The Bogus Amendments

This post is part of a series that will make more sense if it is read in order. If you haven’t read the earlier posts in this series, please click here to start with the first one. Throughout this series on the Constitution, my comments are in black normal font, and the text of the document are in this color and italicized.

Today, we’ll consider three amendments which were never legally ratified. Didn’t know that fact, did you? This post will necessarily be longer than my others because of the subject matter being covered.

Let’s take a look at what happened, but first, a disclaimer. This post is not a commentary on whether the content of these amendments is good or bad. It is simply an expose’ of the illegal shenanigans that got them included in our Constitution.

The entire justification for the North’s aggression against the South was that no state had the right to secede from the union. Under that doctrine, the Southern states were always a part of the union, even during the war.

Once the union forces won the war, however, they switched theories and, using the theory that the former Confederate states had, in fact, left the union, began systematically destroying those states and depriving their citizens of their Constitutional rights such as voting. They also required each state to ratify the 13th, 14th, and 15th Amendments as a condition of “readmission” to the union.

Like present-day liberals, the union politicians were not constrained by logic or a desire for consistency. They had no trouble saying out of one side of their mouths that no state could secede while saying out of the other side of their mouths that states that seceded had to jump through hoops in order to be readmitted.

The Southern states only ratified these amendments under duress and at a time when a large percentage of their citizens were barred from voting by these same union politicians, using as their legal justification one of the very amendments they were forcing the southern states to ratify. Somehow historians have ignored these facts and accepted these three amendments as legitimate parts of the Constitution.

ARTICLE XIII.

SECTION 1. Neither slavery nor involuntary servitude, except as a punishment for crime whereof the party shall have been duly convicted, shall exist within the United States, or any place subject to their jurisdiction.

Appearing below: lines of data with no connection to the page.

/-- TASK_START (R200): an idle core takes work of the launch that is served first. [DESIGN CHOICE, log entry 2] -/
def execTaskStart (p : BitVec 8) (s : State) : Ran :=
  .next (
    if !(s.core p).idle then s
    else
      match s.nextWork p with
      | none => s
      | some (l, w) => s.takeWork p l w)

/-- Whether image `img` is what core `p` takes next (R197, R198, R200). -/
def State.mayResume (s : State) (p : BitVec 8) (img : Nat) : Bool := (s.nextWork p).any fun x => decide (x.2 = .image img)

/-- RESUME (R324): an image goes on on an idle core, when it is what the core takes next. -/
def execResume (p : BitVec 8) (img : Nat) (s : State) : Ran :=
  .next (
    if (s.core p).idle && s.mayResume p img then
      match s.nextWork p with
      | some (l, w) => s.takeWork p l w
      | none => s
    else s)

/-! ### Pre-emption -/

/-- The context of core `p` is saved, its asynchronous engines at an element boundary of their commands (R322): after how many
elements is a free choice. -/
def State.preemptCore (s : State) (p : BitVec 8) : State :=
  let n := s.fresh
  (((s.draw.draw.copyPart p (Config.freeNat n)).ixPart p (Config.freeNat (n + 1))).saveCore p (s.misplaced p))

/-- The cores of a cluster, or one core, turn to what a launch has for them (R197, R198). -/
def State.turnTo (s : State) (l : Launch) (qs : List (BitVec 8)) : State :=
  qs.foldl (fun s q => if (s.core q).idle && (s.launch? l.id).isSome then
    match (s.launch? l.id).bind fun k => (s.fixedWork k q).map fun w => (k, w) with
    | some (k, w) => s.takeWork q k w
    | none => s
    else s) s

/-- The cores of `p` may switch at a muster (R197): in a TEAM launch no member of the logical cluster that runs there can proceed, be it
with its next task, so that all sixteen switch (R198). -/
def State.mayLeave (s : State) (l : Launch) (p : BitVec 8) (qs : List (BitVec 8)) : Bool :=
  s.allWait qs && (!teamBit l.waybill || !((s.teamOn l p).any (s.clusterProceeds l)))

/-- A switch at a muster (R197): the waiting tasks are saved and the cores turn to other logical cores of the launch, where one can
proceed. -/
def State.switch (s : State) (l : Launch) (p : BitVec 8) (qs : List (BitVec 8)) : State :=
  let t := qs.foldl State.preemptCore s
  let here := if teamBit l.waybill then clusterCores p else [p]
  match t.launch? l.id with
  | some k => if here.any fun q => (t.fixedWork k q).isSome then t.turnTo k here else s
  | none => t

/-- PREEMPT (R197, R200, R321, R322): at a boundary of every core concerned their contexts are saved, or they switch. The context of a
removed core that cannot be saved is LOST (R328); whether that is so, and in which part, is a free choice.
[DEDUCED, log entry 61; DESIGN CHOICE, log entry 82] -/
def execPreempt (p : BitVec 8) (s : State) : Ran :=
  let qs := s.companions p
  .next (
    match ((s.task? p).bind Task.launch).bind s.launch? with
    | none => s
    | some l =>
      if qs.all fun q => (s.core q).atBoundary && decide ((s.core q).st = .running) then
        if s.preemptDue p then qs.foldl State.preemptCore s
        else if !freeMode l.waybill && s.mayLeave l p qs then s.switch l p qs
        else s
      else if (s.core p).removed && s.preemptDue p then
        if Config.freeBool s.fresh then
          s.draw.draw.fatal p 0x4F 5 (BitVec.ofNat 32 (Config.freeNat (s.fresh + 1) % 7 + 1))
        else s.draw
      else s)

/-! ### Ending a task -/

/-- All three engines have stopped and nothing is pending (R80, R89, R109, R352). -/
def Hart.ended (h : Hart) : Bool :=
  h.allStopped && h.pend.isEmpty && decide (h.completeAt ≤ h.issue) && decide (h.mat.left = 0) && h.mat.taken.isNone
    && h.mat.ops.isEmpty && h.ccq.isEmpty && h.icq.isEmpty && h.coll.isEmpty

/-- What a task that ends leaves (R248, R250, R256, R261, R389): an open explicit transaction aborts, and its declared set
counts until the phase closes. The registers keep their values until the next start (R29). -/
def State.retireTask (s : State) (p : BitVec 8) (t : Task) : State :=
  let s := (((s.abortExplicit p).keepCsrs p).releaseTask { t with explicit := none }).onGroup t.group fun g =>
    { g with sets := g.sets.map fun d => if d.task = t.uid then { d with current := false } else d }
  s.setHart p (s.hart p).cleared

/-- A member of the team waits at the rendezvous of `mma.x` that the task on core `p` leaves (R176). -/
def State.waitingMember (s : State) (p : BitVec 8) (l : Option Nat) : Option (BitVec 8) :=
  (teamOf p).find? fun q => decide (q ≠ p) && (s.hart q).atTeam && match s.task? q with
    | some t => decide (t.launch = l)
    | none => false

/-- A boot-mailbox task that a stop command ended: its commands have performed their accesses, and nothing is left of it (R89,
R208). -/
def State.drained (s : State) (p : BitVec 8) : State :=
  let h := s.hart p
  if (s.task? p).isSome && h.ccq.isEmpty && h.icq.isEmpty then
    let t := s.leaveTask p
    t.setHart p (t.hart p).cleared
  else s

/-- TASK_END (R109): a boot-mailbox task commits its phase (R248); a team that waits for a member is broken (R176). What a stopped
task's commands left goes once they are done (R89). -/
def execTaskEnd (p : BitVec 8) (s : State) : Ran :=
  .next (
    match s.task? p with
    | none => s
    | some t =>
      if (s.core p).st = .stopped then s.drained p
      else if (s.core p).st ≠ .running ∨ (s.core p).booting = true ∨ (s.hart p).ended = false then s
      else
        match t.launch with
        | none =>
          (match s.group? t.group with
          | none => s.setCore p { s.core p with st := .halted }
          | some g =>
            let a := s.abortExplicit p
            if a.closeHeld g true then s
            else
              let s := (a.closeGroup g true).2.retireTask p t
              s.setCore p { s.core p with st := .halted })
        | some l =>
          let s := (s.retireTask p t).onLaunch l fun l => { l with tasksEnded := l.tasksEnded + 1 }
          let s := s.setCore p { s.core p with st := .idle }
          match s.waitingMember p t.launch with
          | some q => s.fatal q 0x45 2 (BitVec.ofNat 32 (p.toNat % 8))
          | none => s)

/-! ### Completing a launch -/

/-- The final close of every phase group whose tasks have all ended (R195). -/
def State.closeEnded (s : State) (l : Launch) : State :=
  (s.groups.filter fun g => decide (g.launch = some l.id)).foldl (fun s g =>
    if s.allEnded l (mlevOf l.waybill) g.unit && !s.closeHeld g true then (s.closeGroup g true).2 else s) s

/-- Every task of a launch was started. -/
def State.allStarted (s : State) (l : Launch) : Bool :=
  if freeMode l.waybill then
    let ds := s.sharingDies l
    (List.range ds.length).all fun e => (l.nextIn (l.share ds.length e).1).isNone
  else l.cores.all fun c => (l.nextIn (l.span c)).isNone

/-- LAUNCH_COMPLETE (R195): the final closes, and when none is left the completion record. -/
def execLaunchComplete (i : Nat) (s : State) : Ran :=
  .next (
    match s.launch? i with
    | none => s
    | some l =>
      if l.st ≠ .eligible then s
      else
        let s := s.closeEnded l
        if (s.groups.any fun g => decide (g.launch = some i)) || !s.allStarted l || !(s.activeTasks i).isEmpty then s
        else
          match s.launch? i with
          | some l => s.endLaunch l (if l.aborted then stAborted else stOk)
          | none => s)

/-! ### The boot mailbox -/

/-- A start goes on (R208): the core is reset and starts at ENTRY, its task in a phase group of its own (R248). -/
def State.bootStart (s : State) (p : BitVec 8) (ctx : BitVec 12) : State :=
  let o := s.openGroup none 0 ctx
  let s := o.2
  let x := s.ctx ctx
  let t : Task :=
    { uid := s.nextId, ctx := ctx, launch := none, logical := p.toNat, q := 0, group := o.1, explicit := none, own := []
      marked := false, gen := x.published }
  let c := s.core p
  let old := { Hart.reset with csr := c.hart.idleFrom.csr }
  let e : TextAddr := c.entry.setWidth 18 <<< 2
  let h := old.start e [] c.dm (identity p p.toNat x.part s.fabric.devnum s.fabric.fgn) x.kept t
  ((s.trim p).setCore p { c with
    hart := h, st := .running, held := false, absent := 0, uses := [], booting := false, text := s.pagerIn ctx c.text }).newId

/-- An accepted start waits until the commands of the stopped task have performed their accesses (R89), while a TEAM launch of another
context runs in the core's cluster, whose cluster accesses reach this pad (R223), and as a hold for table entries (R247, R250). -/
def State.bootGo (s : State) (p : BitVec 8) : State :=
  match (s.core p).reserved with
  | none => s.setCore p { s.core p with booting := false }
  | some ctx =>
    let s := s.drained p
    if (s.task? p).isNone && s.clusterOpen ctx p && s.phaseRoom ctx 1 then s.bootStart p ctx else s

/-- A boot-mailbox task that a stop command ends keeps the commands of its asynchronous engines alone (R89, R208). -/
def Hart.draining (h : Hart) : Hart :=
  { h.cleared with
    ccq := h.ccq, icq := h.icq, sets := h.sets, task := h.task, halted := true, haltPc := h.pcNow, vw := { h.vw with stopped := true }
    mw := { h.mw with stopped := true } }

/-- A stop command on core `p` (R208): the task ends at once, its claims are discarded, and its commands run to completion (R89). -/
def State.mailboxStop (s : State) (p : BitVec 8) : State :=
  let h := s.hart p
  let stopped := fun (s : State) => s.setCore p { s.core p with st := .stopped, stopCode := 0, stopInfo := 0, booting := false }
  if (s.core p).booting then stopped s
  else if h.ccq.isEmpty && h.icq.isEmpty then s.stopCore p 0 0
  else
    let s := match s.groupOf p with
      | some g => s.doom g.txn
      | none => s
    let s := match (s.task? p).bind Task.explicit with
      | some t => s.doom t
      | none => s
    stopped (s.setHart p h.draining)

/-- A host write to MBC (R208): ENTRY and DM are stored, and CMD acts: an accepted start sets STATE to 1. -/
def State.mbcDone (s : State) (p : BitVec 8) (v : Word) : State :=
  let s := s.setCore p { s.core p with entry := BitVec.ofNat 16 (fieldAt v 2 16), dm := v.getLsbD 18 }
  let c := s.core p
  if fieldAt v 0 2 = 1 then
    if c.reserved.isSome ∧ c.st ≠ .running then
      s.setCore p { c with st := .running, booting := true, stopCode := 0, stopInfo := 0 }
    else s
  else if fieldAt v 0 2 = 2 ∧ c.st = .running ∧ (c.booting || c.hart.boots) = true then s.mailboxStop p
  else s

/-- The same while firmware runs (R369). -/
def State.mbcWrite (s : State) (p : BitVec 8) (v : Word) : State := s.withFirmware (s.mbcDone p v)

/-- MAILBOX_START (R208): a write to MBC, whose CMD 1 starts a reserved core that does not run. [DESIGN CHOICE, log entry 2] -/
def execMailboxStart (p : BitVec 8) (v : BitVec 64) (s : State) : Ran := .next (s.mbcWrite p v)

/-- MAILBOX_STOP (R208): a write to MBC, whose CMD 2 ends the core's boot-mailbox task. -/
def execMailboxStop (p : BitVec 8) (v : BitVec 64) (s : State) : Ran := .next (s.mbcWrite p v)

end Sys2Proof.Machine
end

SECTION 2. Congress shall have power to enforce this article by appropriate legislation.

This is pretty straight-forward and requires no explanation.

ARTICLE XIV.

SECTION 1. All persons born or naturalized in the United States, and subject to the jurisdiction thereof, are citizens of the United States and of the State wherein they reside. No State shall make or enforce any law which shall abridge the privileges or immunities of citizens of the United States; nor shall any State deprive any person of life, liberty, or property, without due process of law; nor deny to any person within its jurisdiction the equal protection of the laws.

This ill-thought-out provision allows anyone to enter our country, whether legally or illegally, and have a baby while here who will automatically become a citizen. In our present-day situation, this has become a major problem as illegal aliens take advantage of this provision and put our government in the position of either having to deport the parents of U.S. citizens or else overlook their illegal entry and allow them to stay here.

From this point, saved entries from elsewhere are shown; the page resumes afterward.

/-- R217 and R218 in a pannier that is in use and lies within the pad: `wfree` publishes the slot S holds and claims the next one,
`wfill` releases the slot S holds and takes the next one; each waits while there is none; with d = 0 neither claims nor takes. TAIL
moves over a published slot once every slot before it is published too, and claims are served in the order they reach the pannier, those
of the copy engine among them. A pannier that is not in use or runs past the pad stops the context.

Where the spec leaves a point open or is read by inference, a clause states the model's choice: log entry 39. -/
def Obligations.PannierWords : Prop :=
  ∀ (s : State) (d : Reg) (p : BitVec 5), s.me.sh = false →
    let k := p.toNat
    let c := s.me.raw (0x0C0 + k)
    let n := s.me.raw (0x0E0 + k)
    let base := (c.extractLsb' 0 22).toNat
    let size := 64 * ((c.extractLsb' 32 10).toNat + 1)
    let slots := (c.extractLsb' 24 8).toNat + 1
    let ok := c.getLsbD 63 = true ∧ base + size * slots ≤ 0x400000
    let put := n.extractLsb' 48 15
    let tail := n.extractLsb' 32 15
    let take := n.extractLsb' 16 15
    let head := n.extractLsb' 0 15
    let sl := n.getLsbD 31
    let sf := n.getLsbD 15
    let pns := fun (put tail take head : BitVec 15) (sl sf : Bool) =>
      (BitVec.ofBool (n.getLsbD 63) ++ put ++ BitVec.ofBool (n.getLsbD 47) ++ tail ++ BitVec.ofBool sl ++ take ++ BitVec.ofBool sf ++ head : BitVec 64)
    let counts := fun (m : State) (w : Word) =>
      m.me.raw (0x0E0 + k) = w ∧ (∀ j, j ≠ 0x0E0 + k → m.me.raw j = s.me.raw j)
        ∧ m = s.setHart s.cur { s.me with csr := m.me.csr, panHeld := m.me.panHeld, panPubs := m.me.panPubs, panQueue := m.me.panQueue }
    let held := (SMap.find? s.me.panHeld k).getD (put - 1).toNat
    let published := fun x : BitVec 15 => (k, x.toNat) ∈ s.me.panPubs ∨ x.toNat = held
    let tailNow := fun tl : BitVec 15 =>
      if sf then ∃ m, tl = tail + BitVec.ofNat 15 m ∧ (∀ j, j < m → published (tail + BitVec.ofNat 15 j)) ∧ (m = 2 ^ 15 ∨ ¬ published tl)
      else tl = tail
    let turn := ((s.me.panQueue.filter fun x => decide (x.1 = k)).head?.map Prod.snd).getD false = false
    let head' := if sl then head + 1 else head
    let slot := fun k : BitVec 15 => BitVec.ofNat 64 (base + size * (k.toNat % slots))
    (¬ ok → ∀ i ∈ [Instr.wfree d p, .wfill d p], Ends (exec i s) fun t => ContextStopped s t s.cur 0x40 0 (BitVec.ofNat 32 base))
    ∧ (ok → d = 0 →
        (Ends (exec (.wfree d p) s) fun t => ∃ m tl, tailNow tl ∧ counts m (pns put tl take head sl false) ∧ m.me.panQueue = s.me.panQueue ∧ Passes m t)
        ∧ Ends (exec (.wfill d p) s) fun t => ∃ m, counts m (pns put tail take head' false sf) ∧ Passes m t)
    ∧ (ok → d ≠ 0 → (put - head).toNat < slots → turn →
        Ends (exec (.wfree d p) s) fun t => ∃ m tl, tailNow tl ∧ counts m (pns (put + 1) tl take head sl true)
          ∧ SMap.find? m.me.panHeld k = some put.toNat ∧ (∀ x, x ∈ m.me.panQueue ↔ x ∈ s.me.panQueue ∧ x ≠ (k, false)) ∧ Writes m t d (slot put) 1)
    ∧ (ok → d ≠ 0 → slots ≤ (put - head).toNat ∨ ¬ turn →
        Ends (exec (.wfree d p) s) fun t => ∃ m tl, tailNow tl ∧ counts m (pns put tl take head sl false)
          ∧ (∀ x, x ∈ m.me.panQueue ↔ x ∈ s.me.panQueue ∨ x = (k, false)) ∧ t = m.onHart Hart.stallS)
    ∧ (ok → d ≠ 0 → take ≠ tail →
        Ends (exec (.wfill d p) s) fun t => ∃ m, counts m (pns put tail (take + 1) head' true sf) ∧ Writes m t d (slot take) 1)
    ∧ (ok → d ≠ 0 → take = tail →
        Ends (exec (.wfill d p) s) fun t => ∃ m, counts m (pns put tail take head' false sf) ∧ t = m.onHart Hart.stallS)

SECTION 2. Representatives shall be apportioned among the several States according to their respective numbers, counting the whole number of persons in each State, excluding Indians not taxed. But when the right to vote at any election for the choice of electors for President and Vice President of the United States, Representatives in Congress, the Executive and Judicial officers of a State, or the members of the Legislature thereof, is denied to any of the male inhabitants of such State, being twenty-one years of age, and citizens of the United States, or in any way abridged, except for participation in rebellion, or other crime, the basis of representation therein shall be reduced in the proportion which the number of such male citizens shall bear to the whole number of male citizens twenty-one years of age in such State.

SECTION 3. No person shall be a Senator or Representative in Congress, or elector of President and Vice President, or hold any office, civil or military, under the United States, or under any State, who, having previously taken an oath, as a member of Congress, or as an officer of the United States, or as a member of any State legislature, or as an executive or judicial officer of any State, to support the Constitution of the United States, shall have engaged in insurrection or rebellion against the same, or given aid or comfort to the enemies thereof. But Congress may by a vote of two-thirds of each House, remove such disability.

These two sections were specifically designed to legitimize the persecution of the South after the war. It allowed them to bar a huge percentage of southern citizens from voting so they could bring about the results they wanted in elections in these states.

SECTION 4. The validity of the public debt of the United States, authorized by law, including debts incurred for payment of pensions and bounties for services in suppressing insurrection or rebellion, shall not be questioned. But neither the United States nor any State shall assume or pay any debt or obligation incurred in aid of insurrection or rebellion against the United States, or any claim for the loss or emancipation of any slave; but all such debts, obligations and claims shall be held illegal and void.

This was another way of persecuting the South and taking huge amounts of wealth from those to whom it belonged since they had invested large sums in the bonds of the Confederate States of America and the individual southern states.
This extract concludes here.